### Exercise description
Some entries follow. Reproduce exactly the lines starting at the one with "t.auto.run = .halted" and stopping after the one with "(∀ s : State, s.port.phase".

(Data excerpts)
-- ==== Sys2Proof/Certificates/Slice0/Obligations.lean ====
section
/-! DEFINITION. The statements for the provers, from the manual's rules. -/

open Sys2Proof Sys2Proof.Machine

/-! ### Steps, resets and the port -/

/-- Tier 1. The step of a state whose queue has a row at its front runs that row on the state with the queue's
rest (95_what_each_step_holds.md). On an empty queue, by the model's own choice (log entries 3 and 5), a millisecond
passes and a port in WORKING enters RESULT. -/
def Obligations.StepRunsTheRowAtTheFront : Prop :=
  (∀ (c : Instr) (rest : List Instr) (s : State), s.pending = c :: rest →
    step s = exec c { s with pending := rest }) ∧
  (∀ s : State, s.pending = [] → step s = .next { s with
    now := s.now + 1
    port := { s.port with phase := if s.port.phase = .working then .result else s.port.phase } })

/-- Tier 2. Every row of the table answers a next state, whatever the state: no row faults and none is refused. What
the outside, the line and the part's own steps send leaves to the console, the resets and the clocks what is theirs,
and no row of any kind but a line's own moves an outside line; that a hardware reset keeps the outside lines too is the
model's choice (log entry 31). -/
def Obligations.EveryRowAnswersAndEventsKeepTheSettings : Prop :=
  (∀ (i : Instr) (s : State), ∃ t, exec i s = .next t) ∧
  (∀ (i : Instr) (s t : State), eventRow i = true → exec i s = .next t → Aside (linesAfter i s) t) ∧
  (∀ (i : Instr) (s t : State), exec i s = .next t → ∀ c, (t.chan c).pins = ((linesAfter i s).chan c).pins)

/-- Tier 1. What a hardware reset leaves at each block, and the end of start-up (R2, R5, R14, R16, R21, R47, R82,
R94, R112, R128, R142, R143, R151, R166, R186, R203, R204, R206, R210). That the outside lines and the queue are as
they were, and that the slot last driven is none, are the model's choices (log entries 31 and 7). -/
def Obligations.HardwareResetLeavesEveryBlockAtItsResetValues : Prop :=
  (∀ s : State, ∃ t, exec .hardwareReset s = .next t ∧
    t.port.phase = .starting ∧ t.statusByte = 0 ∧ t.interrupt = false ∧ t.port.events = [] ∧ t.port.lost = 0 ∧
    t.port.mask = ⟨false, false, false, false⟩ ∧
    t.store.configured = false ∧ t.store.station = none ∧ t.store.autoChannel = some .b ∧ t.store.lock = false ∧
    t.store.clock = 0 ∧ t.store.thresholds = ⟨20000, 20000, 1000000, 10000, 25000, 8000, 16⟩ ∧
    (∀ b, t.blockEntry b = none) ∧ (∀ k, t.trunkEntry k = ⟨.inService, 0, none, 0, 0⟩) ∧
    t.link.state = .off ∧ t.link.queue = [] ∧ t.link.waiting = [] ∧ t.link.holding = [] ∧
    t.link.linkError = false ∧ t.link.clash = false ∧ t.link.wire = none ∧ t.link.slot = none ∧ t.roster = [] ∧
    t.ticketStore = ⟨[], [], [], 1⟩ ∧
    t.auto.run = .halted ∧ t.auto.item = none ∧ t.auto.sweep = none ∧
    t.watch.op = .off ∧ t.watch.capture = none ∧ t.watch.hits = 0 ∧
    (∀ c, (t.chan c).session.state = .idle ∧ (t.chan c).session.lastResult = none ∧
      (t.chan c).seq.drives = ⟨false, false, false, []⟩ ∧ (t.chan c).claim.stage = .none ∧
      (t.chan c).quiet.phase = .none ∧ (t.chan c).engine.phase = .idle ∧ (t.chan c).engine.request = none ∧
      t.busy c = false ∧ t.done c = false ∧ (t.chan c).pins = (s.chan c).pins) ∧
    t.pending = s.pending) ∧
  (∀ s : State, s.port.phase = .starting → s.softReset = none →
    exec .startupEnd s = .next { s with port := { s.port with phase := .expectCommand } }) ∧
  (∀ t : State, exec .startupEnd State.reset = .next t → t.statusByte = 0x80#8)
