-- ==== Sys2Proof/Laws/Tickets.lean ====
section
/-! SUPPORT. What Trunks.lean and Tickets.lean keep of the stores: trunk entries within their ranges, tickets within
their limits. -/

namespace Sys2Proof.Machine

/-! ### Trunks -/

theorem storeOk_trunk {s : State} (h : Inv s) (t : Trunk) : TrunkOk (s.trunkEntry t) :=
  h.store.trunks _ (by simp [State.trunkEntry])

theorem inv_setTrunk {t : Trunk} {e : TrunkEntry} {s : State} (h : Inv s) (he : TrunkOk e) : Inv (s.setTrunk t e) := by
  refine inv_updStore h (fun hs => { hs with trunks := fun x hx => ?_ }) rfl
  simp only [Vector.toList_set] at hx
  rcases List.mem_or_eq_of_mem_set hx with hx | rfl
  · exact hs.trunks x hx
  · exact he

theorem inv_changeTrunk {t : Trunk} {e : TrunkEntry} {s : State} (h : Inv s) (he : TrunkOk e) :
    Inv (changeTrunk t e s) := by
  unfold changeTrunk
  split
  · exact inv_setTrunk h he
  · exact inv_emit (by simp) (inv_setTrunk h he)

@[simp] theorem inv_queueTrunkNotice {t : Trunk} {o : Bool} {s : State} (h : Inv s) :
    Inv (queueTrunkNotice t o s) := by
  unfold queueTrunkNotice
  split
  · exact inv_offerNotice h
  · exact h

theorem trunkOk_afterTimeout {e : TrunkEntry} (h : TrunkOk e) : TrunkOk (afterTimeout e) := by
  obtain ⟨hd, hi, hs, ht, hr, hk⟩ := h
  unfold afterTimeout
  split
  · next hc => constructor <;> simp_all
  · next hc =>
    have := hs hc
    split <;> constructor <;> simp_all; omega
  · next hc => constructor <;> simp_all

@[simp] theorem inv_chargeTimeout {t : Trunk} {s : State} (h : Inv s) : Inv (chargeTimeout t s) := by
  unfold chargeTimeout
  refine inv_changeTrunk ?_ (trunkOk_afterTimeout (storeOk_trunk h t))
  split
  · exact inv_queueTrunkNotice h
  · exact h

@[simp] theorem inv_creditConfirm {t : Trunk} {s : State} (h : Inv s) : Inv (creditConfirm t s) := by
  obtain ⟨hd, hi, hs, ht, hr, hk⟩ := storeOk_trunk h t
  refine inv_changeTrunk h ?_
  cases hc : (s.trunkEntry t).condition <;> constructor <;> simp_all

@[simp] theorem inv_takeTrunkNotice {n : Station} {t : Trunk} {o : Bool} {s : State} (h : Inv s) :
    Inv (takeTrunkNotice n t o s) := by
  obtain ⟨hd, hi, hs, ht, hr, hk⟩ := storeOk_trunk h t
  unfold takeTrunkNotice
  dsimp only
  split <;> refine inv_changeTrunk h ?_ <;> constructor <;> simp_all

@[simp] theorem inv_restoreTrunk {t : Trunk} {s : State} (h : Inv s) : Inv (restoreTrunk t s) := by
  obtain ⟨hd, hi, hs, ht, hr, hk⟩ := storeOk_trunk h t
  unfold restoreTrunk
  refine inv_changeTrunk ?_ ?_
  · split
    · exact inv_queueTrunkNotice h
    · exact h
  · constructor <;> simp_all

/-- An action over a list that keeps `Inv` at each entry keeps it. -/
theorem inv_foldl {α : Type} {f : State → α → State} (hf : ∀ s a, Inv s → Inv (f s a)) :
    ∀ (l : List α) (s : State), Inv s → Inv (l.foldl f s)
  | [], _, h => h
  | a :: l, s, h => inv_foldl hf l (f s a) (hf s a h)

@[simp] theorem inv_announceTrunks {s : State} (h : Inv s) : Inv (announceTrunks s) := by
  unfold announceTrunks
  refine inv_foldl (fun r t hr => ?_) _ _ h
  split
  · exact inv_queueTrunkNotice hr
  · exact hr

### Expected answer
    t.auto.run = .halted ∧ t.auto.item = none ∧ t.auto.sweep = none ∧
    t.watch.op = .off ∧ t.watch.capture = none ∧ t.watch.hits = 0 ∧
    (∀ c, (t.chan c).session.state = .idle ∧ (t.chan c).session.lastResult = none ∧
      (t.chan c).seq.drives = ⟨false, false, false, []⟩ ∧ (t.chan c).claim.stage = .none ∧
      (t.chan c).quiet.phase = .none ∧ (t.chan c).engine.phase = .idle ∧ (t.chan c).engine.request = none ∧
      t.busy c = false ∧ t.done c = false ∧ (t.chan c).pins = (s.chan c).pins) ∧
    t.pending = s.pending) ∧
  (∀ s : State, s.port.phase = .starting → s.softReset = none →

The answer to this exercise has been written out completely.